Taking an NAD+ precursor without addressing the enzymatic processes that deplete NAD+ is like filling a bathtub with the drain open. The most advanced age-intervention protocols now combine precursor supplementation with compounds that reduce NAD+ consumption, enhance synthetic efficiency, and support the methylation demands created by NAD+ metabolism.

CD38 inhibitors represent perhaps the most impactful synergistic intervention. Compounds like apigenin (found in chamomile and parsley), quercetin, and luteolin have demonstrated significant CD38 inhibition in research models. Apigenin at 50mg daily has shown measurable CD38 suppression in human studies. By reducing CD38's consumption of NAD+, these compounds allow precursor supplementation to more effectively raise and maintain elevated NAD+ levels. The flavonoid combination of apigenin and quercetin (250-500mg each) has become standard in sophisticated longevity protocols.

Methylation support addresses a critical bottleneck in NAD+ metabolism that's often overlooked. When NAD+ is broken down, it releases nicotinamide, which must be methylated to N-methyl-nicotinamide for excretion. This methylation consumes methyl groups from SAMe, potentially depleting methylation capacity. High-dose NAD+ precursor supplementation without adequate methyl donor support can paradoxically impair other methylation-dependent processes including DNA methylation, neurotransmitter synthesis, and detoxification pathways. Trimethylglycine (betaine) at 1-3 grams daily, along with adequate B12 and folate, ensures methylation capacity matches increased NAD+ turnover.

Sirtuin activation compounds like resveratrol and pterostilbene may enhance the functional benefits of elevated NAD+. While NAD+ is the essential substrate for sirtuin enzymes, these polyphenols appear to increase sirtuin activity at any given NAD+ level. Pterostilbene (50-100mg) offers superior bioavailability compared to resveratrol and has shown consistent benefits in human trials when combined with NR.

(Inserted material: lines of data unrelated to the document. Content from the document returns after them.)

-- ==== Sys2Proof/Machine/Flags.lean ====
section
/-! DEFINITION. Every result that comes with a flag, every flag computation, and the order of the two writes
(41_alu.md R137 to R141, R143). VF is the only flag (10_state.md R34). -/

namespace Sys2Proof.Machine

/-- 1 when the condition holds, else 0. -/
def flagOf (cond : Bool) : Byte := if cond then 1 else 0

/-- `(a + b) mod 256` (41_alu.md R132, R137). -/
def addResult (a b : Byte) : Byte := BitVec.ofNat 8 (a.toNat + b.toNat)

/-- 1 iff the exact sum exceeds 255 (41_alu.md R137). -/
def carryFlag (a b : Byte) : Byte := flagOf (decide (255 < a.toNat + b.toNat))

/-- `(a + 256 - b) mod 256` (41_alu.md R138, R140). -/
def subResult (a b : Byte) : Byte := BitVec.ofNat 8 (a.toNat + 256 - b.toNat)

/-- 1 iff a ≥ b: no borrow (41_alu.md R138). -/
def noBorrowFlag (a b : Byte) : Byte := flagOf (decide (b.toNat ≤ a.toNat))

/-- The flag of 8XY7 for V[Y] − V[X], by SUBN_FLAG (41_alu.md R140). -/
def subnFlagOf (convention : SubnFlag) (vy vx : Byte) : Byte :=
  match convention with
  | .noBorrow => flagOf (decide (vx.toNat ≤ vy.toNat))
  | .strict => flagOf (decide (vx.toNat < vy.toNat))

/-- `old >> 1` (41_alu.md R139). -/
def shrResult (old : Byte) : Byte := BitVec.ofNat 8 (old.toNat / 2)

/-- Bit 0 of the value before the shift (41_alu.md R139). -/
def shrFlag (old : Byte) : Byte := flagOf (old.getLsbD 0)

/-- `(old << 1) mod 256` (41_alu.md R141). -/
def shlResult (old : Byte) : Byte := BitVec.ofNat 8 (old.toNat * 2)

/-- Bit 7 of the value before the shift (41_alu.md R141). -/
def shlFlag (old : Byte) : Byte := flagOf (old.getLsbD 7)

/-- `WriteWithFlag(X, result, flag)`: the two writes in the order VF_ORDER fixes (41_alu.md R143). -/
def writeWithFlag (x : RegIdx) (result flag : Byte) (s : State) : State :=
  match s.cfg.vfOrder with
  | .flagLast => (s.setReg x result).setReg VF flag
  | .resultLast => (s.setReg VF flag).setReg x result

end Sys2Proof.Machine
end

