-- ==== Sys2Proof/Machine/Dispatch.lean ====
section
/-! DEFINITION. `Execute(ins)` of 30_encoding.md R90: one arm for each instruction. -/

namespace Sys2Proof.Machine

def exec (i : Instr) (s : State) : Host.Outcome State Fault Refusal :=
  match i with
  | .cls => Sys2Proof.Machine.execCls s
  | .ret => Sys2Proof.Machine.execRet s
  | .jp nnn => Sys2Proof.Machine.execJp nnn s
  | .call nnn => Sys2Proof.Machine.execCall nnn s
  | .seImm x nn => Sys2Proof.Machine.execSeImm x nn s
  | .sneImm x nn => Sys2Proof.Machine.execSneImm x nn s
  | .seReg x y => Sys2Proof.Machine.execSeReg x y s
  | .ldImm x nn => Sys2Proof.Machine.execLdImm x nn s
  | .addImm x nn => Sys2Proof.Machine.execAddImm x nn s
  | .ldReg x y => Sys2Proof.Machine.execLdReg x y s
  | .orReg x y => Sys2Proof.Machine.execOrReg x y s
  | .andReg x y => Sys2Proof.Machine.execAndReg x y s
  | .xorReg x y => Sys2Proof.Machine.execXorReg x y s
  | .addReg x y => Sys2Proof.Machine.execAddReg x y s
  | .subReg x y => Sys2Proof.Machine.execSubReg x y s
  | .shr x y => Sys2Proof.Machine.execShr x y s
  | .subnReg x y => Sys2Proof.Machine.execSubnReg x y s
  | .shl x y => Sys2Proof.Machine.execShl x y s
  | .sneReg x y => Sys2Proof.Machine.execSneReg x y s
  | .ldI nnn => Sys2Proof.Machine.execLdI nnn s
  | .jpV0 nnn => Sys2Proof.Machine.execJpV0 nnn s
  | .rnd x nn => Sys2Proof.Machine.execRnd x nn s
  | .drw x y n => Sys2Proof.Machine.execDrw x y n s
  | .skp x => Sys2Proof.Machine.execSkp x s
  | .sknp x => Sys2Proof.Machine.execSknp x s
  | .ldVxDt x => Sys2Proof.Machine.execLdVxDt x s
  | .ldVxK x => Sys2Proof.Machine.execLdVxK x s
  | .ldDtVx x => Sys2Proof.Machine.execLdDtVx x s
  | .ldStVx x => Sys2Proof.Machine.execLdStVx x s
  | .addI x => Sys2Proof.Machine.execAddI x s
  | .ldF x => Sys2Proof.Machine.execLdF x s
  | .ldB x => Sys2Proof.Machine.execLdB x s
  | .stRegs x => Sys2Proof.Machine.execStRegs x s
  | .ldRegs x => Sys2Proof.Machine.execLdRegs x s

end Sys2Proof.Machine
end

The most comprehensive protocols also address the upstream causes of NAD+ decline. Reducing chronic inflammation lowers CD38 expression. Senolytics that clear senescent cells eliminate a major source of inflammatory signals. Lifestyle factors including time-restricted eating, exercise, and cold exposure independently elevate NAD+ through NAMPT activation. The future of NAD+ restoration isn't a single pill but an integrated systems approach that addresses synthesis, consumption, and functional utilization simultaneously.

Takeaway

Combine NAD+ precursors with CD38 inhibitors like apigenin and quercetin plus methylation support from TMG—this systems approach addresses both production and consumption for maximum cellular impact.

NAD+ restoration represents one of the most actionable interventions in the current anti-aging arsenal. The science connecting NAD+ decline to multiple aging hallmarks is robust, and the tools for restoration are increasingly sophisticated. We've moved beyond simple precursor supplementation toward integrated protocols that address the complex dynamics of NAD+ metabolism.

The practical framework emerging from current research combines 500-1000mg of NMN or NR taken in the morning, CD38 inhibition through apigenin and quercetin, methylation support via TMG, and lifestyle interventions that support endogenous NAD+ production. This multi-pronged approach addresses both supply and demand in the cellular NAD+ economy.

As direct NAD+ delivery methods and more targeted CD38 inhibitors enter clinical development, the effectiveness of NAD+ restoration will only improve. For those serious about age intervention, establishing a solid NAD+ protocol today creates the metabolic foundation upon which future advances can build.